LLR’s vacancies remained low during the reporting period at 3.1% compared to the market average of 5%. After the occupation of one of its properties, the CEO said this dropped to 1.2%. Occupancy as at 22 September 2023 was at about 98.8%.


In terms of ECL during the reporting period, the group’s Chief Finance Officer (CFO) Pulafela Isaacs said the company recorded a recovery of P1.5 million against a charge of P2 million last year. This was driven by a general improvement in economic and trading conditions as well as some key model assumptions as a result of improvements in economic conditions, Pula said adding that “this will be with regard to probabilities of defaults to some of the tenants who were defaulting”.
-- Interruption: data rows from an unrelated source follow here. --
-- ==== Sys2Proof/Machine/State.lean ====
section
/-! DEFINITION. State: everything the spec gives the machine, as plain data, the reasons a step can stop, and the state
right after a device reset. A field's docstring names the rule that gives it; fields marked MODEL are the model's own. -/

namespace Sys2Proof.Machine

/-! ## Lanes and groups -/

/-- Where bytes live: local physical memory, the scratchpad of a team, or the memory of a domain device (R204, R205). -/
inductive Space where
  | mem
  | scratch (team : Nat)
  | peer (dev : Nat)
  deriving DecidableEq, Repr

/-- The kinds of memory wait of R43: a watch (R254), a ninth transaction (R244), a TLB invalidation (R323), with its
address and selector and, once the entries are dropped, the id below which every access must be performed. -/
inductive WaitFor where
  | watch
  | txn
  | tlbinv (va sel : DWord) (upto : Option Nat)
  deriving DecidableEq, Repr

/-- The park causes of R43, with what resolves them. -/
inductive ParkCause where
  /-- The scratchpad lines that must become present: team and line (R210). -/
  | presence (lines : List (Nat × Nat))
  | fault
  | syscall
  /-- The register that CJOIN names and the mask read from it (R52). -/
  | join (sreg : Nat) (mask : Word)
  | memWait (w : WaitFor)
  /-- The clasp field and the predicate destination (R292). -/
  | clasp (k : BitVec 7) (d : BitVec 7)
  /-- `own`: the lane issued the RCLAIM (R55). -/
  | claim (own : Bool)
  /-- The key and the register of the live mask (R57). -/
  | regroup (key : BitVec 16) (sreg : Nat)
  deriving DecidableEq, Repr

/-- The lane states of R43. -/
inductive LaneState where
  | none
  | run
  | park (c : ParkCause)
  | exit
  deriving DecidableEq, Repr

/-- A service record (R305); the fields the lane's place gives (core, slot, lane) are filled in when it is written. -/
structure SvcRecord where
  code : Byte
  kind : Byte := 0
  sub : Byte := 0
  areg : BitVec 16 := 0
  teamLin : Word := 0
  mates : Word := 0
  ctxid : Word := 0
  seq : Word := 0
  pcoff : Word := 0
  arg : Word := 0
  addr : DWord := 0
  auxa : DWord := 0
  auxb : DWord := 0
  /-- FWD of R327: the record stands in the signet queue although its code goes to the mailbox. -/
  fwd : Bool := false
  deriving DecidableEq, Repr

/-- One lane position of a group (R43, R104). -/
structure Lane where
  st : LaneState := .none
  pc : DWord := 0
  /-- P0 to P6 (R108). -/
  preds : BitVec 7 := 0
  /-- FI, FZ, FO, FF, FX in bits 0 to 4 (R109). -/
  flags : BitVec 5 := 0
  /-- Yield and wait counts (R49, R50). -/
  yield : Nat := 0
  wait : Nat := 0
  /-- The return stack, top first; the call depth is its length (R158). -/
  rets : List Word := []
  /-- Service sequence number (R315). -/
  seq : Word := 0
  /-- Wait bits by clasp: 0-3 group, 4-19 team, 20-35 gang, 36-43 grid (R290, R327). -/
  wbits : BitVec 44 := 0
  /-- MODEL: the address after the instruction at which a parked lane stands, its completion point (R311). -/
  after : DWord := 0
  /-- MODEL: the lanes that the same issue parked, from which MATES of a later record is made (R305). -/
  issue : Word := 0
  /-- The lane's service record, while it holds one (R303). -/
  svc : Option SvcRecord := Option.none
  deriving DecidableEq, Repr

/-- A loop counter: remaining count and the body's bounds (R116). -/
structure LoopCounter where
  count : Word := 0
  start : DWord := 0
  stop : DWord := 0
  deriving DecidableEq, Repr

/-- A clasp (R289) and its timer in µs (R295). -/
structure Clasp where
  exp : Word := 1
  arr : Word := 0
  pend : Int := 0
  phase : Bool := false
  failed : Bool := false
  fcode : Nat := 0
  timer : Nat := 0
  /-- Declared by the launch's clasp table (R100, R280). -/
  declared : Bool := false
  deriving DecidableEq, Repr

/-- An open transaction (R244): its snapshot (0 without one), whether it is doomed, and its buffered bytes by physical
address, the M lines. -/
structure Txn where
  snap : DWord
  doomed : Bool := false
  bytes : List (Nat × Byte) := []
  deriving DecidableEq, Repr

/-- The identity setting of a route register: entry j is j (R114). -/
def identityRoute : BitVec 160 :=
  (List.range 32).foldl (fun r j => r ||| ((BitVec.ofNat 160 j) <<< (5 * j))) 0

/-- A group in a slot (R35, R104, R112 to R118). -/
structure Group where
  core : Nat
  slot : Nat
  /-- The resident team; none for the keeper group (R302). -/
  team : Option Nat := none
  groupId : Nat := 0
  roleId : Nat := 0
  roleGrp : Nat := 0
  lanes : List Lane := List.replicate 32 {}
  /-- Allocation in granules of 4 registers (R54). -/
  alloc : Nat := 0
  /-- Window base (R105). -/
  wbase : Nat := 0
  /-- Vector registers: key 32 × absolute register + lane. -/
  v : SMap 32 := []
  /-- S0 to S62; S63 reads zero (R107). -/
  s : SMap 64 := []
  /-- Declared tiles and accumulators (R112). -/
  ntiles : Nat := 0
  naccs : Nat := 0
  /-- Tiles: key 2048 × tile + byte. -/
  t : SMap 8 := []
  /-- Accumulators: key 4096 × accumulator + 128 × row + column. -/
  m : SMap 32 := []
  /-- Operand maps G0 to G7 (R113). -/
  g : SMap 64 := []
  /-- Q0 to Q3 (R114). -/
  q : List (BitVec 160) := List.replicate 4 identityRoute
  /-- N0 to N3 (R115). -/
  n : List (BitVec 144) := List.replicate 4 0
  lc : List LoopCounter := [{}, {}, {}]
  fpctl : DWord := 0
  /-- Burst register: FILL and RAMP (R277). -/
  burst : DWord := 0
  clasps : List Clasp := [{}, {}, {}, {}]
  txn : Option Txn := none
  /-- The greatest scope of the FENCE.REL and FENCE.SC that the group has made: its later writes are releases at it (R231). -/
  relScope : Nat := 0
  /-- MODEL: the device time since which an access that is performed as its instruction issues asks its slice (R218). -/
  asked : Option Nat := none
  /-- MODEL: writes of other groups that this group has read before their homes applied them (R231). -/
  saw : List Nat := []
  /-- MODEL: lanes that have ended in the opportunity under way, whose registers its other path still reads (R161). -/
  ended : Word := 0
  deriving DecidableEq, Repr

/-! ## Teams, launches and contexts -/

/-- The fields of a context descriptor (R318). -/
structure CtxDesc where
  addr : Nat := 0
  ptroot : Nat := 0
  stepAll : Bool := false
  ctxid : Word := 0
  shapeBase : Nat := 0
  claspTmo : Nat := 0
  shapeCnt : Nat := 0
  pc0 : DWord := 0
  pc1 : DWord := 0
  /-- FT10 to FT15 (R128). -/
  ft : List Word := []
  vsBase : Nat := 0
  vsSize : Nat := 0
  retBase : Nat := 0
  deriving DecidableEq, Repr

/-- A scratchpad line whose presence bit is clear, the job that holds its clearing copy-queue entry (R209), and whether a
failed copy left it absent (R211). -/
structure AbsentLine where
  line : Nat
  entry : Nat
  left : Bool := false
  deriving DecidableEq, Repr

/-- A resident team (R35, R40). -/
structure Team where
  id : Nat
  launch : Nat
  core : Nat
  /-- Linear team index (R37), or the formation index of a pool group (R58). -/
  lin : Nat
  /-- TEAMX, TEAMY, TEAMZ. -/
  x : Nat := 0
  y : Nat := 0
  z : Nat := 0
  gang : Nat := 0
  rank : Nat := 0
  gs : Nat := 1
  ctx : CtxDesc := {}
  /-- Free pool in granules, and the pending claims, oldest first: slot, count (R55). -/
  pool : Nat := 0
  claims : List (Nat × Nat) := []
  /-- Scratchpad granules, bytes that are not zero, absent lines (R207, R209). -/
  granules : Nat := 0
  scratch : SMap 8 := []
  absent : List AbsentLine := []
  copyq : Nat := 0
  clasps : List Clasp := List.replicate 16 {}
  /-- Register granules reserved at start (R40), and the group count with tiles and accumulators per group. -/
  reserved : Nat := 0
  tiles : Nat := 0
  accs : Nat := 0
  ngroups : Nat := 0
  callmax : Nat := 0
  /-- The producer role (R36). -/
  producer : Nat := 0
  textBase : DWord := 0
  textSize : Nat := 0
  kargs : DWord := 0
  kdata : DWord := 0
  fuse : Bool := false
  deriving DecidableEq, Repr

/-- The gang clasps of one gang, kept until its last team retires (R60). -/
structure Gang where
  launch : Nat
  idx : Nat
  clasps : List Clasp := List.replicate 16 {}
  deriving DecidableEq, Repr

/-- A role of a kernel (R36, R100). -/
structure Role where
  lanes : Nat
  budget : Nat
  producer : Bool
  deriving DecidableEq, Repr

/-- A continuation record: CODEOFF, ARG0, ARG1, ARG2 (R58). -/
structure PoolRecord where
  codeoff : Word
  arg0 : Word
  arg1 : Word
  arg2 : Word
  deriving DecidableEq, Repr

/-- A bin of a POOL launch: its records in arrival order and the time of the first (R59). -/
structure Bin where
  codeoff : Word
  recs : List PoolRecord
  since : Nat
  deriving DecidableEq, Repr

/-- What a POOL launch adds (R58, R59, R351). -/
structure Pool where
  pctl : DWord
  recbase : DWord
  reclog : Nat
  bins : List Bin := []
  /-- Groups formed and waiting for dispatch, in formation order. -/
  formed : List (List PoolRecord) := []
  taken : Nat := 0
  dropped : Nat := 0
  ended : Bool := false
  deriving DecidableEq, Repr

/-- A launch in flight (R336, R337, R350, R355). -/
structure Launch where
  id : Nat
  desc : Nat
  packet : Nat
  ctx : CtxDesc
  roles : List Role
  x : Nat
  y : Nat
  z : Nat
  gs : Nat
  coop : Bool := false
  fuse : Bool := false
  medmask : Byte := 0
  poolres : Nat := 0
  tiles : Nat := 0
  accs : Nat := 0
  scratch : Nat := 0
  copyq : Nat := 0
  callmax : Nat := 0
  /-- The clasp table: level, index, expected arrivals (R100). -/
  claspTable : List (Nat × Nat × Word) := []
  textBase : DWord := 0
  textSize : Nat := 0
  entry : DWord := 0
  kargs : DWord := 0
  kdata : DWord := 0
  /-- Native mode, or interlocked (R76, R102). -/
  native : Bool := true
  /-- Liveness entries of the kernel: PCOFF, VMASK (R101). -/
  live : List (Nat × BitVec 128) := []
  textEnd : Nat := 0
  deadline : Nat := 0
  next : Nat := 0
  started : Nat := 0
  retired : Nat := 0
  /-- Teams discarded without save (R63). -/
  discarded : Nat := 0
  grid : List Clasp := List.replicate 8 {}
  pool : Option Pool := none
  /-- The STATUS its completion will carry when it is not DONE (R354); its unstarted units then never start. -/
  fate : Nat := 0
  body : List Byte := []
  deriving DecidableEq, Repr

/-- A version in a context's version store (R240): line, its stamp, the stamp of its successor, 128 bytes. -/
structure Version where
  line : Nat
  stamp : DWord
  succ : DWord
  data : List Byte
  deriving DecidableEq, Repr

/-- A registered code object: its address, and where the loader mapped its data region (R103, R348). One that the loader
has rejected never stands here. -/
structure CodeObject where
  addr : DWord
  data : DWord
  deriving DecidableEq, Repr

/-- What the device keeps for a context beside its descriptor (R239 to R243, R348). -/
structure Context where
  id : Word
  vsSize : Nat := 0
  full : Bool := false
  versions : List Version := []
  objects : List CodeObject := []
  deriving DecidableEq, Repr

/-- A live snapshot of the registry (R239); `ckpt`: taken by the checkpoint engine. -/
structure Snapshot where
  num : DWord
  ctx : Word
  ckpt : Bool := false
  deriving DecidableEq, Repr

/-! ## Memory operations under way -/

/-- One lane's part in an ATOM or RED.M: address, operands b and d (R252). -/
structure AtomLane where
  lane : Nat
  addr : Nat
  b : Word
  d : Word := 0
  deriving DecidableEq, Repr

/-- What a write does at its home. -/
inductive WriteKind where
  /-- Bytes by address, in ascending lane order (R233). -/
  | store (bytes : List (Nat × Byte))
  | reduce (op : AtomOp) (lanes : List AtomLane)
  /-- The old values go to the pending load of this id. -/
  | atom (op : AtomOp) (lanes : List AtomLane) (load : Nat)
  deriving DecidableEq, Repr

/-- Where a request for local memory stands (R218): not sent, on its bangle, or in the queue of its home slice. -/
inductive Stage where
  | source
  | bangle
  | slice
  deriving DecidableEq, Repr

/-- The way of a request: where it stands, the device time since which it waits there, and its place among the requests
that have been injected (R218). -/
structure Way where
  stage : Stage := .source
  since : Nat := 0
  seq : Nat := 0
  deriving DecidableEq, Repr

/-- What a write is as a release (R231): its scope, 0 where it orders nothing; the id from which on the writes of its own
instruction stand, which are not before it; and the ids of what must be performed first. -/
structure Release where
  scope : Nat := 0
  first : Nat := 0
  deps : List Nat := []
  deriving DecidableEq, Repr

/-- A write request, the bytes of one instruction to one line (R234), on its way to its home. -/
structure Write where
  id : Nat
  core : Nat
  slot : Nat
  /-- The team; none for the keeper. -/
  team : Option Nat
  ctx : Word
  space : Space
  /-- Line number: address ÷ 128. -/
  line : Nat
  kind : WriteKind
  /-- The line is cameo memory of this context (R237). -/
  cameo : Bool := false
  /-- Its release order (R231). -/
  rel : Release := {}
  /-- In the core order (R228). -/
  entered : Bool := false
  /-- The slack tag and the way of the request (R218), and the device time at which it was posted (R374). -/
  tag : Nat := 8
  way : Way := {}
  born : Nat := 0
  /-- Held for want of version space (R243). -/
  held : Bool := false
  /-- The reservation entry of the MST or MDRAIN that writes; no write of it is made before the grant (R265, R266). -/
  mat : Option Nat := none
  deriving DecidableEq, Repr

/-- A write that its home has applied before writes to scratchpads that stand before it in its core's order: to the other
groups of the core it shows only once those are applied (R223, R228). -/
structure EarlyWrite where
  core : Nat
  slot : Nat
  space : Space
  line : Nat
  before : List Nat
  deriving DecidableEq, Repr
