/-- Takes a snapshot for a context, raising the clock; none when the registry is full (R239). -/
def State.takeSnap (s : State) (ctx : Word) (ckpt : Bool) : Option (DWord × State) :=
  if 4096 ≤ s.snaps.length then none
  else some (s.clock, { s with clock := s.clock + 1, snaps := s.snaps ++ [(⟨s.clock, ctx, ckpt⟩ : Snapshot)] })

/-- Releases a snapshot of a context; nothing when it is not live, and nothing to one that the checkpoint engine took,
which stays live until its job ends (R239, R376). -/
def State.releaseSnap (s : State) (ctx : Word) (n : DWord) : State :=
  { s with snaps := s.snaps.filter (fun x => x.ckpt || !(x.num = n && x.ctx = ctx)) }

/-- The checkpoint engine releases its snapshot (R380). -/
def State.releaseCkpt (s : State) : State := { s with snaps := s.snaps.filter (fun x => !x.ckpt) }

/-! ## Reads by units of the device (R224) -/

/-- Lines that a unit of the device has read, or on which it registers a watch, are recalled (R224). -/
def State.recallLines (s : State) (l : List Nat) : State := l.foldl State.recall s

/-- The lines of n bytes. -/
def linesAt (pa n : Nat) : List Nat :=
  if n = 0 then [] else (List.range ((pa + n - 1) / 128 + 1 - pa / 128)).map (fun i => pa / 128 + i)

/-- A read by a unit of the device: every line it touches is recalled first (R224). -/
def State.homeRead (s : State) (pa n : Nat) : List Byte × State :=
  let s := s.recallLines (linesAt pa n)
  (s.bytes .mem pa n, s)

/-! ## Watches (R254) -/

/-- Whether a watch's condition still holds the lane; the window of a team that has retired reads as zero (log 68). -/
def State.holds (s : State) (w : Watch) : Bool := (s.num w.space w.addr 4 = w.b.toNat) != w.ne

/-- The same of a domain device's watch on this device's memory (R373). -/
def State.peerHolds (s : State) (w : PeerWatch) : Bool := (s.num .mem w.addr 4 = w.b.toNat) != w.ne

/-- The wake word that a queue descriptor names (R332). -/
def State.wakeAddr (s : State) (desc : Nat) : Nat := leNat (s.homeRead (desc + 32) 8).1

/-- Whether the wake word of a queue differs from the value that its watch waits on (R334). -/
def State.wakeDiffers (s : State) (desc : Nat) (notify : Word) : Bool := s.num .mem (s.wakeAddr desc) 4 ≠ notify.toNat

/-- Whether the STATUS field of a signal word that a BARRIER watches is not zero (R338). -/
def State.signalled (s : State) (w : SignalWatch) : Bool := s.num w.space w.addr 8 / 2 ^ 56 ≠ 0

/-- Ends the watches whose condition the last write made false, of lanes, of domain devices, of queues and of BARRIERs; a
watch once ended stays ended (R254, R334, R338, R373). -/
def State.fire (s : State) : State :=
  { s with
    watches := s.watches.map (fun w => if s.holds w then w else { w with fired := true })
    peerWatches := s.peerWatches.map (fun (w : PeerWatch) => if s.peerHolds w then w else { w with fired := true })
    rows := s.rows.map (fun (r : Row) =>
      if r.valid && r.watch && s.wakeDiffers r.qdesc.toNat r.notify then { r with woken := true } else r)
    unmapped := s.unmapped.map (fun (u : Unmapped) =>
      if !u.fired && s.wakeDiffers u.desc u.notify then { u with woken := true } else u)
    packets := s.packets.map (fun (p : Packet) =>
      { p with sigWatch := p.sigWatch.map (fun w => if s.signalled w then { w with seen := true } else w) }) }

/-- Whether a line carries a watch: of a lane, of a domain device, of a mapped queue or of an unmapped one, or of a BARRIER
(R224, R254, R334, R338, R373). -/
def State.watched (s : State) (line : Nat) : Bool :=
  s.watches.any (fun w => w.space = .mem && w.addr / 128 = line)
    || s.peerWatches.any (fun w => w.addr / 128 = line)
    || s.rows.any (fun r => r.watch && !r.watchEnded && s.wakeAddr r.qdesc.toNat / 128 = line)
    || s.unmapped.any (fun u => !u.fired && s.wakeAddr u.desc / 128 = line)
    || s.packets.any (fun p => p.sigWatch.any (fun w => w.space = .mem && w.addr / 128 = line))

/-! ## Writes at the home -/

/-- Counts a write at its slice and gives its number (R234). Only local global memory is numbered here. -/
def State.numberWrite (s : State) (line : Nat) : Word × State :=
  let sl := s.sliceOf (128 * line)
  let n := sget s.slices sl + 1
  (n, { s with slices := sset s.slices sl n })

/-- A write by any agent of bytes of one line of local memory: recall, invalidate, apply, number, end watches (R216,
R222). -/
def State.homeWriteLine (s : State) (l1 : Option Nat) (line : Nat) (l : List (Nat × Byte)) : State :=
  let s := (s.recall line).l1Invalidate l1 line
  ((s.numberWrite line).2.put .mem l).fire

/-- A write by a unit of the device at a physical address, line by line (R332, R307). The address must be backed. -/
def State.homeWrite (s : State) (pa : Nat) (l : List Byte) : State :=
  let cells := number pa l
  (dedup (cells.map (fun c => c.1 / 128))).foldl
    (fun s line => s.homeWriteLine none line (cells.filter (fun c => c.1 / 128 = line))) s

/-- A write is held at its home on a line; later writes to the line wait behind it (R243). -/
def State.heldAt (s : State) (line : Nat) : Bool := s.writes.any (fun w => w.held && w.space = .mem && w.line = line)

/-- The core number of a write that a unit outside the cores makes; the service cores have numbers above it (log 65). -/
def unitCore : Nat := 1024

/-- A unit's write is held at its home (R243). -/
def State.holdWrite (s : State) (ctx : Word) (line : Nat) (cameo : Bool) (cells : List (Nat × Byte))
    (unit : Nat := unitCore) : State :=
  { s with
    writes := s.writes ++ [({ id := s.nextId, core := unit, slot := 0, team := none, ctx := ctx, space := .mem, line := line
                              kind := .store cells, cameo := cameo, entered := true, held := true } : Write)]
    nextId := s.nextId + 1 }

/-! ## What a group's load sees (R227, R228) -/

/-- A write's bytes, where it is a store. -/
def WriteKind.cells : WriteKind → List (Nat × Byte)
  | .store l => l
  | _ => []

def WriteKind.isStore : WriteKind → Bool
  | .store _ => true
  | _ => false

/-- What a group sees of its core's order before the homes have applied it: its own writes; another group's, unless it
goes to a scratchpad, which its owning core makes readable by all at once (R223), and so nothing of another group behind
such a write (R228). -/
def orderSeen (slot : Nat) : List Write → List Write
  | [] => []
  | w :: r =>
    if w.slot = slot then w :: orderSeen slot r
    else if w.space.isScratch then r.filter (fun v => v.slot = slot)
    else w :: orderSeen slot r

/-- The writes that an access of a group sees before their homes apply them: those in the core order, then the group's own
that were issued before it. -/
def State.visible (s : State) (core slot before : Nat) : List Write :=
  orderSeen slot (s.writes.filter (fun w => w.entered && w.core = core))
    ++ s.writes.filter (fun w => !w.entered && w.core = core && w.slot = slot && w.id < before)

/-- The value of one byte, overlaid by the stores of a list in order. -/
def overlay (ws : List Write) (sp : Space) (a : Nat) (b : Byte) : Byte :=
  ws.foldl (fun b w => if w.space = sp then
    w.kind.cells.foldl (fun b c => if c.1 = a then c.2 else b) b else b) b

/-- The bytes that a group sees at an address. -/
def State.seen (s : State) (core slot before : Nat) (sp : Space) (a n : Nat) : List Byte :=
  let ws := s.visible core slot before
  (List.range n).map (fun i => overlay ws sp (a + i) (s.byte sp (a + i)))

/-- A pending ATOM or RED.M of the core's order, or of the group, on a line: a read of the line must wait for it. -/
def State.rmwPending (s : State) (core slot before : Nat) (sp : Space) (line : Nat) : Bool :=
  (s.visible core slot before).any (fun w => w.space = sp && w.line = line && !w.kind.isStore)

/-- The writes of other groups of the core that a read of a line sees before their homes applied them (R231). -/
def State.sawIds (s : State) (core slot before : Nat) (sp : Space) (line : Nat) : List Nat :=
  (s.visible core slot before).filterMap (fun w => if w.slot ≠ slot ∧ w.space = sp ∧ w.line = line then some w.id else none)

/-- Unperformed accesses of a group: pending writes, unsampled loads, and writes it has seen (R231). -/
def State.outstanding (s : State) (core slot : Nat) : List Nat :=
  let saw := match s.group? core slot with | some g => g.saw | none => []
  (s.writes.filter (fun w => w.core = core && w.slot = slot)).map Write.id
    ++ (s.loads.filter (fun l => l.core = core && l.slot = slot && !l.sampled)).map PendingLoad.id
    ++ (s.writes.filter (fun w => saw.contains w.id)).map Write.id

/-- A group has no write that is not acknowledged and has seen none that is not performed (R232). -/
def State.writesDone (s : State) (core slot : Nat) : Bool :=
  !s.writes.any (fun w => w.core = core && w.slot = slot)
    && !s.acks.any (fun a => a.core = core && a.slot = slot)
    && (match s.group? core slot with
        | some g => !s.writes.any (fun w => g.saw.contains w.id)
        | none => true)

/-- A group has no load whose data has not returned. -/
def State.loadsDone (s : State) (core slot : Nat) : Bool :=
  !s.loads.any (fun l => l.core = core && l.slot = slot)

/-- Posts a write request at the end of the group's queue, with the slack tag of the issue (R218) and the time (R374). -/
def State.post (s : State) (w : Write) : State :=
  { s with writes := s.writes ++ [{ w with id := s.nextId, tag := s.cur.tag, born := s.time }], nextId := s.nextId + 1 }

/-- The writes that stand before a write in its core's order and are yet to be applied (R228). -/
def State.ahead (s : State) (w : Write) : List Write :=
  (s.writes.takeWhile (fun v => v.id ≠ w.id)).filter (fun v => v.entered && v.core = w.core)

/-- Whether a write is performed for every group of its core: in the core order, with no write to a scratchpad at or
before it that its owning core has yet to apply (R223, R228). -/
def State.coreDone (s : State) (w : Write) : Bool :=
  w.entered && w.space.isScratch = false && (s.ahead w).all (fun v => !v.space.isScratch)

/-! ## Writes that their homes have applied before an earlier write to a scratchpad (R206, R223, R228) -/

/-- Whether a write of another group, to a scratchpad, before such a write in the core order is yet to be applied. -/
def State.waiting (s : State) (slot : Nat) (e : EarlyWrite) : Bool :=
  s.writes.any (fun v => e.before.contains v.id && v.slot ≠ slot)

/-- Whether a group must not read a line at its home yet: another group of its core has written it, and a write that stands
before that one in the core order is not readable yet (R228). -/
def State.hidden (s : State) (core slot : Nat) (sp : Space) (line : Nat) : Bool :=
  s.early.any (fun e => e.core = core && e.slot ≠ slot && e.space = sp && e.line = line && s.waiting slot e)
Collections from 2020 collections were at around 96%. This shows the difference between how much LLR has built versus how much it collects. On average, since 2021 the CEO said they have been collecting more than 100% of how much” we bill every month”. “That is a result of being deliberate about strong tenant base and making sure we have a strong collection team,” Mowaneng said. In 2020, the group created a position to have someone dedicated to collections and the CEO said they “are seeing such high collection rates post-COVID”.